Re: [PATCH v3 08/13] spi: cadence-quadspi: add PHY tuning support

[Miquel Raynal <miquel.raynal@bootlin.com>]

On 27/05/2026 at 23:25:22 +0530, Santhosh Kumar K <s-k6@ti.com> wrote:

> The Cadence QSPI controller supports a delay-line PHY for high-speed
> operation. Without calibration the PHY is unused and read capture relies
> on a fixed delay, limiting throughput at frequencies above the base
> operating speed.
>
> Add an execute_tuning callback that performs delay-line calibration using
> a known data pattern written to a dedicated flash region. The pattern is
> either read from a NOR partition identified by the DT property
> cdns,phy-pattern-partition, or written to the NAND page cache before
> each calibration read.
>
> For DDR protocols (8D-8D-8D) a 2D sweep of (rx_delay, tx_delay) pairs
> is performed to find the widest passing region in the combined RX/TX
> space. Binary search locates the gap boundary between passing regions
> when two separate windows exist; the final operating point is placed at
> the centre of the larger region with a small temperature-dependent
> offset.
>
> For SDR protocols a 1D sweep of the RX delay is sufficient. Two windows
> at adjacent read_delay values are measured; the wider one's midpoint is
> selected.
>
> The tuning infrastructure is platform-specific: only am654-based OSPI
> controllers populate the execute_tuning hook. All other platform data
> entries return -EOPNOTSUPP and are unaffected.
>
> spi-max-frequency may carry two values in DT; the second (higher) value
> is the tuned target rate stored in max_clk_rate. When only one value is
> present max_clk_rate is zero and tuning is skipped.
>
> Signed-off-by: Santhosh Kumar K <s-k6@ti.com>
> ---

There are more than 1800 new lines for the PHY tuning procedure.
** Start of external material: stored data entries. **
-- ==== Sys2Proof/Decode.lean ====
section
/-! DEFINITION. The decoder: instruction words and bytes to instructions, total on any bytes, rejecting by name (R49,
R50, R53-R57, R63-R65), and the sampler's words (R467, R468). After it the encoder, from the same tables, and the
decoder as the opcode table's host check calls it. -/
namespace Sys2Proof

/-- Why the decoder refuses (R63 orders 1-3 and 5; order 4 needs the front end, order 6 the operands). `ended`: fewer
than four bytes are left. The rejections after INS.UNDEF carry the opcode's front ends. -/
inductive DecodeError where
  | ended
  | straddle
  | undef
  | form (fe : FrontEnds)
  | rsvd (fe : FrontEnds)
  deriving DecidableEq, Repr

/-- Format R (R53). -/
def rFields (w : Lane) (f : Form) : RFields :=
  { fn := w.extractLsb' 28 4, b := w.extractLsb' 22 6, a := w.extractLsb' 16 6, d := w.extractLsb' 10 6, form := f }

/-- Format I (R53). -/
def iFields (w : Lane) (f : Form) : IFields :=
  { imm10 := w.extractLsb' 22 10, a := w.extractLsb' 16 6, d := w.extractLsb' 10 6, form := f }

/-- Format J (R53). -/
def jFields (w : Lane) (f : Form) : JFields :=
  { off12 := w.extractLsb' 20 12, a := w.extractLsb' 14 6, fn := w.extractLsb' 10 4, form := f }

/-- Format V (R53). -/
def vFields (w : Lane) (f : Form) : VFields :=
  { fn := w.extractLsb' 28 4, m := w.extractLsb' 25 3, vb := w.extractLsb' 20 5, va := w.extractLsb' 15 5,
    vd := w.extractLsb' 10 5, form := f }

/-- Extended words 1 and 2 (R54). -/
def extFields (w1 w2 : Lane) : Ext :=
  { sub := w1.extractLsb' 24 8, f2 := w1.getLsbD 23, sat := w1.getLsbD 22, hint := w1.extractLsb' 18 4,
    sc := w1.extractLsb' 15 3, rm := w1.extractLsb' 12 3, ty := w1.extractLsb' 6 6, c := w1.extractLsb' 0 6,
    imm32 := w2 }

/-- A 64-bit literal, low word first (R49). -/
def literalOf (lo hi : Lane) : Word := hi ++ lo

/-- How many words an instruction with this LEN has (R49). -/
def wordCount (len : BitVec 2) : Nat :=
  if len = 0 then 1 else if len = 3 then 5 else 3

/-- What follows word 0 (R49); none where words are missing. -/
def formOf (len : BitVec 2) (rest : List Lane) : Option Form :=
  if len = 0 then some .word
  else if len = 1 then
    match rest with
    | w1 :: w2 :: _ => some (.ext (extFields w1 w2))
    | _ => none
  else if len = 2 then
    match rest with
    | w1 :: w2 :: _ => some (.lit (literalOf w1 w2))
    | _ => none
  else
    match rest with
    | w1 :: w2 :: w3 :: w4 :: _ => some (.extLit (extFields w1 w2) (literalOf w3 w4))
    | _ => none

/-- The opcode map (R64): OP = row x 16 + column. -/
def instrOf (op : BitVec 8) (w : Lane) (f : Form) : Option Instr :=
  match op with
  | 0x00#8 => some (.add (rFields w f))
  | 0x01#8 => some (.sub (rFields w f))
  | 0x02#8 => some (.mul (rFields w f))
  | 0x03#8 => some (.mulh (rFields w f))
  | 0x04#8 => some (.div (rFields w f))
  | 0x05#8 => some (.rem (rFields w f))
  | 0x06#8 => some (.and (rFields w f))
  | 0x07#8 => some (.or (rFields w f))
  | 0x08#8 => some (.xor (rFields w f))
  | 0x09#8 => some (.andn (rFields w f))
  | 0x0A#8 => some (.shl (rFields w f))
  | 0x0B#8 => some (.shr (rFields w f))
  | 0x0C#8 => some (.rot (rFields w f))
  | 0x0D#8 => some (.min (rFields w f))
  | 0x0E#8 => some (.max (rFields w f))
  | 0x0F#8 => some (.cmp (rFields w f))
  | 0x10#8 => some (.addi (iFields w f))
  | 0x11#8 => some (.andi (iFields w f))
  | 0x12#8 => some (.ori (iFields w f))
  | 0x13#8 => some (.xori (iFields w f))
  | 0x14#8 => some (.shli (iFields w f))
  | 0x15#8 => some (.shri (iFields w f))
  | 0x16#8 => some (.cmpi (iFields w f))
  | 0x17#8 => some (.lit (iFields w f))
  | 0x18#8 => some (.sel (rFields w f))
  | 0x19#8 => some (.bcnt (rFields w f))
  | 0x1A#8 => some (.bfx (rFields w f))
  | 0x1B#8 => some (.bfi (rFields w f))
  | 0x1C#8 => some (.addr (rFields w f))
  | 0x1D#8 => some (.adds (rFields w f))
  | 0x1E#8 => some (.fop (rFields w f))
  | 0x1F#8 => some (.mad (rFields w f))
  | 0x20#8 => some (.br (jFields w f))
  | 0x21#8 => some (.bz (jFields w f))
  | 0x22#8 => some (.bcmp (jFields w f))
  | 0x23#8 => some (.call (jFields w f))
  | 0x24#8 => some (.ret (jFields w f))
  | 0x25#8 => some (.jr (rFields w f))
  | 0x26#8 => some (.callr (rFields w f))
  | 0x27#8 => some (.loop (jFields w f))
  | 0x28#8 => some (.bq (jFields w f))
  | 0x29#8 => some (.jtab (rFields w f))
  | 0x2A#8 => some (.nop (rFields w f))
  | 0x30#8 => some (.ldl (iFields w f))
  | 0x31#8 => some (.stl (iFields w f))
  | 0x32#8 => some (.vldl (vFields w f))
  | 0x33#8 => some (.vstl (vFields w f))
  | 0x34#8 => some (.vgathl (vFields w f))
  | 0x35#8 => some (.vscatl (vFields w f))
  | 0x36#8 => some (.ldtx (vFields w f))
  | 0x37#8 => some (.rrot (rFields w f))
  | 0x38#8 => some (.bankmode (rFields w f))
  | 0x39#8 => some (.fpush (rFields w f))
  | 0x3A#8 => some (.fpop (rFields w f))
  | 0x3B#8 => some (.rstl (rFields w f))
  | 0x3C#8 => some (.radd (rFields w f))
  | 0x40#8 => some (.ld (iFields w f))
  | 0x41#8 => some (.st (iFields w f))
  | 0x42#8 => some (.vld (vFields w f))
  | 0x43#8 => some (.vst (vFields w f))
  | 0x44#8 => some (.vgath (vFields w f))
  | 0x45#8 => some (.vscat (vFields w f))
  | 0x46#8 => some (.pref (iFields w f))
  | 0x47#8 => some (.wlq (rFields w f))
  | 0x48#8 => some (.wlwait (rFields w f))
  | 0x50#8 => some (.amo (rFields w f))
  | 0x51#8 => some (.cas (rFields w f))
  | 0x52#8 => some (.cas2 (rFields w f))
  | 0x53#8 => some (.lda (iFields w f))
  | 0x54#8 => some (.strel (iFields w f))
  | 0x55#8 => some (.fence (rFields w f))
  | 0x56#8 => some (.afadd (rFields w f))
  | 0x57#8 => some (.lda2 (iFields w f))
  | 0x60#8 => some (.barinit (rFields w f))
  | 0x61#8 => some (.arrive (rFields w f))
  | 0x62#8 => some (.waitph (rFields w f))
  | 0x63#8 => some (.testph (rFields w f))
  | 0x64#8 => some (.expect (rFields w f))
  | 0x65#8 => some (.signal (rFields w f))
  | 0x66#8 => some (.waitsig (rFields w f))
  | 0x67#8 => some (.domain (rFields w f))
  | 0x68#8 => some (.sync (rFields w f))
  | 0x69#8 => some (.xsend (rFields w f))
  | 0x6A#8 => some (.xwait (rFields w f))
  | 0x70#8 => some (.start (rFields w f))
  | 0x71#8 => some (.endHelper (rFields w f))
  | 0x72#8 => some (.hwait (rFields w f))
  | 0x73#8 => some (.qbind (rFields w f))
  | 0x74#8 => some (.qstat (rFields w f))
  | 0x75#8 => some (.vclaim (rFields w f))
  | 0x76#8 => some (.vyield (rFields w f))
  | 0x77#8 => some (.yield (rFields w f))
  | 0x78#8 => some (.nwait (rFields w f))
  | 0x79#8 => some (.ndone (rFields w f))
  | 0x7A#8 => some (.task (rFields w f))
  | 0x80#8 => some (.vadd (vFields w f))
  | 0x81#8 => some (.vsub (vFields w f))
  | 0x82#8 => some (.vmul (vFields w f))
  | 0x83#8 => some (.vfma (vFields w f))
  | 0x84#8 => some (.vmin (vFields w f))
  | 0x85#8 => some (.vmax (vFields w f))
  | 0x86#8 => some (.vand (vFields w f))
  | 0x87#8 => some (.vor (vFields w f))
  | 0x88#8 => some (.vxor (vFields w f))
  | 0x89#8 => some (.vshl (vFields w f))
  | 0x8A#8 => some (.vshr (vFields w f))
  | 0x8B#8 => some (.vcmp (vFields w f))
  | 0x8C#8 => some (.vsel (vFields w f))
  | 0x8D#8 => some (.vcvt (vFields w f))
  | 0x8E#8 => some (.vneg (vFields w f))
  | 0x8F#8 => some (.vdot4 (vFields w f))
  | 0x90#8 => some (.vsfu (vFields w f))
  | 0x91#8 => some (.vmov (vFields w f))
  | 0x92#8 => some (.vidx (vFields w f))
  | 0x93#8 => some (.vext (vFields w f))
  | 0x94#8 => some (.vins (vFields w f))
  | 0x95#8 => some (.vclamp (vFields w f))
  | 0x96#8 => some (.vquant (vFields w f))
  | 0x97#8 => some (.mop (vFields w f))
  | 0xA0#8 => some (.vshuf (vFields w f))
  | 0xA1#8 => some (.vrot (vFields w f))
  | 0xA2#8 => some (.vvote (vFields w f))
  | 0xA3#8 => some (.vmatch (vFields w f))
  | 0xA4#8 => some (.vred (vFields w f))
  | 0xA5#8 => some (.vscan (vFields w f))
  | 0xA6#8 => some (.vcomp (vFields w f))
  | 0xA7#8 => some (.vbcast (vFields w f))
  | 0xB0#8 => some (.mtile (rFields w f))
  | 0xB1#8 => some (.mloadb (rFields w f))
  | 0xB2#8 => some (.macc (rFields w f))
  | 0xB3#8 => some (.mread (rFields w f))
  | 0xB4#8 => some (.mscale (rFields w f))
  | 0xB5#8 => some (.mwait (rFields w f))
  | 0xB6#8 => some (.mstat (rFields w f))
  | 0xB7#8 => some (.msoft (rFields w f))
  | 0xC0#8 => some (.cpq (rFields w f))
  | 0xC1#8 => some (.cpseal (rFields w f))
  | 0xC2#8 => some (.cpwait (rFields w f))
  | 0xC3#8 => some (.cpstat (rFields w f))
  | 0xC4#8 => some (.nmc (rFields w f))
  | 0xC5#8 => some (.nmfence (rFields w f))
  | 0xD0#8 => some (.snew (rFields w f))
  | 0xD1#8 => some (.fork (rFields w f))
  | 0xD2#8 => some (.sbind (rFields w f))
  | 0xD3#8 => some (.pplace (rFields w f))
  | 0xD4#8 => some (.squery (rFields w f))
  | 0xD5#8 => some (.sstep (rFields w f))
  | 0xD6#8 => some (.apush (rFields w f))
  | 0xD7#8 => some (.apop (rFields w f))
  | 0xD8#8 => some (.strunc (rFields w f))
  | 0xD9#8 => some (.smigr (rFields w f))
  | 0xDA#8 => some (.sret (rFields w f))
  | 0xDB#8 => some (.join (rFields w f))
  | 0xE0#8 => some (.trap (iFields w f))
  | 0xE1#8 => some (.eret (rFields w f))
  | 0xE2#8 => some (.sysr (iFields w f))
  | 0xE3#8 => some (.sysw (iFields w f))
  | 0xE4#8 => some (.brk (iFields w f))
  | 0xE5#8 => some (.halt (rFields w f))
  | 0xE6#8 => some (.jrnl (rFields w f))
  | 0xE7#8 => some (.trace (rFields w f))
  | 0xE8#8 => some (.trig (rFields w f))
  | 0xE9#8 => some (.watch (rFields w f))
  | _ => none

/-- Decode the words of one instruction (R63 orders 2, 3 and 5): the instruction and how many words it has. -/
def decodeWords (ws : List Lane) : Except DecodeError (Instr × Nat) :=
  match ws with
  | [] => .error .ended
  | w :: rest =>
    let len := w.extractLsb' 0 2
    match formOf len rest with
    | none => .error .straddle
    | some f =>
      match instrOf (w.extractLsb' 2 8) w f with
      | none => .error .undef
      | some i =>
        match i.spec with
        | none => .error .undef
        | some p =>
          if i.formOk then
            if i.rsvdOk then .ok (i, wordCount len) else .error (.rsvd p.fe)
          else .error (.form p.fe)

/-- Four bytes as a word, the least significant byte first (R3, R49). -/
def laneOf (b0 b1 b2 b3 : Byte) : Lane := b3 ++ b2 ++ b1 ++ b0

/-- Bytes as words; bytes after the last whole word are dropped. -/
def lanesOf : List Byte → List Lane
  | b0 :: b1 :: b2 :: b3 :: rest => laneOf b0 b1 b2 b3 :: lanesOf rest
  | _ => []

/-- Decode the instruction that starts a list of bytes, which ends where its fetch block ends (R50): words beyond the
block are not there, so an instruction that would pass the end is refused as straddling. -/
def decode (bs : List Byte) : Except DecodeError (Instr × Nat) :=
  decodeWords (lanesOf bs)

/-- The fields of a micro-instruction (R467). -/
def microFields (w : Lane) : MicroFields :=
  { d := w.extractLsb' 20 4, a := w.extractLsb' 16 4, b := w.extractLsb' 12 4, f := w.extractLsb' 8 4,
    imm8 := w.extractLsb' 0 8 }

/-- The sampler's operations (R468). -/
def microOf (opc : BitVec 8) (x : MicroFields) : Option Instr :=
  match opc with
  | 0x00#8 => some (.smpMov x)
  | 0x01#8 => some (.smpLdi x)
  | 0x02#8 => some (.smpAdd x)
  | 0x03#8 => some (.smpSub x)
  | 0x04#8 => some (.smpMul x)
  | 0x05#8 => some (.smpFadd x)
  | 0x06#8 => some (.smpFmul x)
  | 0x07#8 => some (.smpFexp x)
  | 0x08#8 => some (.smpFmax x)
  | 0x09#8 => some (.smpCmp x)
  | 0x0A#8 => some (.smpBr x)
  | 0x0B#8 => some (.smpBrc x)
  | 0x0C#8 => some (.smpLoop x)
  | 0x0D#8 => some (.smpCld x)
  | 0x0E#8 => some (.smpCst x)
  | 0x0F#8 => some (.smpCsortk x)
  | 0x10#8 => some (.smpCscan x)
  | 0x11#8 => some (.smpCsel x)
  | 0x12#8 => some (.smpRng x)
  | 0x13#8 => some (.smpCtrset x)
  | 0x14#8 => some (.smpCtrget x)
  | 0x15#8 => some (.smpEmit x)
  | 0x16#8 => some (.smpHalt x)
  | 0x17#8 => some (.smpFault x)
  | _ => none

/-- Decode one word of the sampler's store; none is SMP.PROG (R466). -/
def decodeMicro (w : Lane) : Option Instr :=
  match microOf (w.extractLsb' 24 8) (microFields w) with
  | some i => if i.microOk then some i else none
  | none => none

/-- LEN of a form (R49). -/
def Form.len : Form → BitVec 2
  | .word => 0
  | .ext _ => 1
  | .lit _ => 2
  | .extLit _ _ => 3

/-- Extended word 1 (R54). -/
def Ext.word1 (e : Ext) : Lane :=
  e.sub ++ BitVec.ofBool e.f2 ++ BitVec.ofBool e.sat ++ e.hint ++ e.sc ++ e.rm ++ e.ty ++ e.c

/-- The words after word 0 (R49). -/
def Form.words : Form → List Lane
  | .word => []
  | .ext e => [e.word1, e.imm32]
  | .lit v => [v.extractLsb' 0 32, v.extractLsb' 32 32]
  | .extLit e v => [e.word1, e.imm32, v.extractLsb' 0 32, v.extractLsb' 32 32]

/-- Word 0 by format (R53). -/
def Fields.word0 (op : BitVec 8) : Fields → Lane
  | .r x => x.fn ++ x.b ++ x.a ++ x.d ++ op ++ x.form.len
  | .i x => x.imm10 ++ x.a ++ x.d ++ op ++ x.form.len
  | .j x => x.off12 ++ x.a ++ x.fn ++ op ++ x.form.len
  | .v x => x.fn ++ x.m ++ x.vb ++ x.va ++ x.vd ++ op ++ x.form.len

/-- OPC of a micro-instruction with its fields (R468). -/
def Instr.micro? : Instr → Option (BitVec 8 × MicroFields)
  | .smpMov x => some (0x00, x)
  | .smpLdi x => some (0x01, x)
  | .smpAdd x => some (0x02, x)
  | .smpSub x => some (0x03, x)
  | .smpMul x => some (0x04, x)
  | .smpFadd x => some (0x05, x)
  | .smpFmul x => some (0x06, x)
  | .smpFexp x => some (0x07, x)
  | .smpFmax x => some (0x08, x)
  | .smpCmp x => some (0x09, x)
  | .smpBr x => some (0x0A, x)
  | .smpBrc x => some (0x0B, x)
  | .smpLoop x => some (0x0C, x)
  | .smpCld x => some (0x0D, x)
  | .smpCst x => some (0x0E, x)
  | .smpCsortk x => some (0x0F, x)
  | .smpCscan x => some (0x10, x)
  | .smpCsel x => some (0x11, x)
  | .smpRng x => some (0x12, x)
  | .smpCtrset x => some (0x13, x)
  | .smpCtrget x => some (0x14, x)
  | .smpEmit x => some (0x15, x)
  | .smpHalt x => some (0x16, x)
  | .smpFault x => some (0x17, x)
  | _ => none

/-- An event: a row of the opcode table that has no words. -/
def Instr.isEvent (i : Instr) : Bool := i.spec.isNone && i.micro?.isNone

/-- The word of a micro-instruction (R467). -/
def microWord (opc : BitVec 8) (x : MicroFields) : Lane :=
  opc ++ x.d ++ x.a ++ x.b ++ x.f ++ x.imm8

/-- The words of a core or sampler instruction; an event has none. -/
def encode (i : Instr) : List Lane :=
  match i.spec, i.fields with
  | some p, some f => f.word0 p.op :: f.form.words
  | _, _ =>
    match i.micro? with
    | some (opc, x) => [microWord opc x]
    | none => []

/-- A word's bytes, the least significant first (R3). -/
def laneBytes (w : Lane) : List Byte :=
  [w.extractLsb' 0 8, w.extractLsb' 8 8, w.extractLsb' 16 8, w.extractLsb' 24 8]

/-- The bytes of an instruction. -/
def encodeBytes (i : Instr) : List Byte :=
  (encode i).flatMap laneBytes

/-- The five words of a table word, those above it 0. -/
def tableWords (w : Nat) : List Lane :=
  [BitVec.ofNat 32 w, BitVec.ofNat 32 (w >>> 32), BitVec.ofNat 32 (w >>> 64), BitVec.ofNat 32 (w >>> 96),
   BitVec.ofNat 32 (w >>> 128)]

/-- The instruction the decoder reads from the bits `w` of a row of the opcode table, followed by zeros. The part has two
maps of words, the cores' (R64) and the sampler's (R468): a word that the cores' decoder refuses is read as a
micro-instruction (log 9). -/
def decodeTableWord (nbits w : Nat) : Option Instr :=
  if nbits % 8 = 0 then
    match decode ((tableWords w).flatMap laneBytes) with
    | .ok (i, _) => some i
    | .error _ => decodeMicro (BitVec.ofNat 32 w)
  else none

end Sys2Proof
end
I left
that decision to Mark of course, by maybe we should move that into
another .c file.

> +static int cqspi_am654_ospi_execute_tuning(struct spi_mem *mem,
> +					   struct spi_mem_op *read_op,
> +					   struct spi_mem_op *write_op)
> +{
> +	struct cqspi_st *cqspi =
> +		spi_controller_get_devdata(mem->spi->controller);
> +	struct cqspi_flash_pdata *f_pdata;
> +	struct device *dev = &cqspi->pdev->dev;
> +	u32 base_speed;
> +	u32 phy_offset = 0;
> +	int ret;
> +
> +	f_pdata = &cqspi->f_pdata[spi_get_chipselect(mem->spi, 0)];
> +
> +	/*
> +	 * A second spi-max-frequency value (the higher clock rate) must be
> +	 * present for tiered speed support.  Without it there is nothing to
> +	 * calibrate towards, so skip tuning gracefully.
> +	 */
> +	if (!f_pdata->max_clk_rate) {
> +		dev_dbg(dev, "No higher clock rate configured, skipping tuning\n");
> +		return 0;
> +	}
> +
> +	base_speed = mem->spi->base_speed_hz;
> +
> +	if (write_op) {
> +		/*
> +		 * For NAND: write the calibration pattern to the page cache.
> +		 * This uses write_op at the safe base speed (base_speed_hz is
> +		 * still active) so the write itself is reliable.
> +		 */
> +		ret = cqspi_write_pattern_to_cache(f_pdata, mem, write_op);
> +		if (ret) {
> +			dev_warn(dev,
> +				 "failed to write pattern to cache: %d, skipping tuning\n",
> +				 ret);
> +			goto out;
> +		}
> +
> +		f_pdata->phy_write_op = *write_op;
> +	} else {
> +		ret = cqspi_get_phy_pattern_offset(dev, &phy_offset);
> +		if (ret) {
> +			dev_warn(dev,
> +				 "pattern partition not found: %d, skipping tuning\n",
> +				 ret);
> +			goto out;
> +		}
> +
> +		read_op->addr.val = phy_offset;
> +	}
> +
> +	/*
> +	 * Verify the calibration pattern exists using the conservative base
> +	 * speed.  At high clock rates the DLL is not yet trained, so DTR
> +	 * data capture is unreliable and the read would return garbage.
> +	 * Setting max_freq to 0 here causes apply_base_freq_cap() to cap the
> +	 * read to base_speed_hz, which is well within reliable DTR margins.
> +	 * max_freq is restored to max_speed_hz for the tuning-loop reads
> +	 * after base_speed_hz is cleared below.
> +	 */
> +	f_pdata->phy_read_op = *read_op;
> +	f_pdata->phy_read_op.max_freq = 0;
> +
> +	ret = cqspi_phy_check_pattern(f_pdata, mem);
> +	if (ret) {
> +		dev_err(dev, "pattern not found: %d, skipping tuning\n", ret);
> +		goto out;
> +	}
> +
> +	/*
> +	 * Pattern confirmed.  Now clear base_speed_hz so that tuning-loop
> +	 * exec_op calls run at max_speed_hz, and restore phy_read_op.max_freq
> +	 * so those reads also use the full speed.
> +	 */
> +	mem->spi->base_speed_hz = 0;

If there is a way to avoid touching the core parameters, I would be for
using it, but maybe it is simpler to do it this way.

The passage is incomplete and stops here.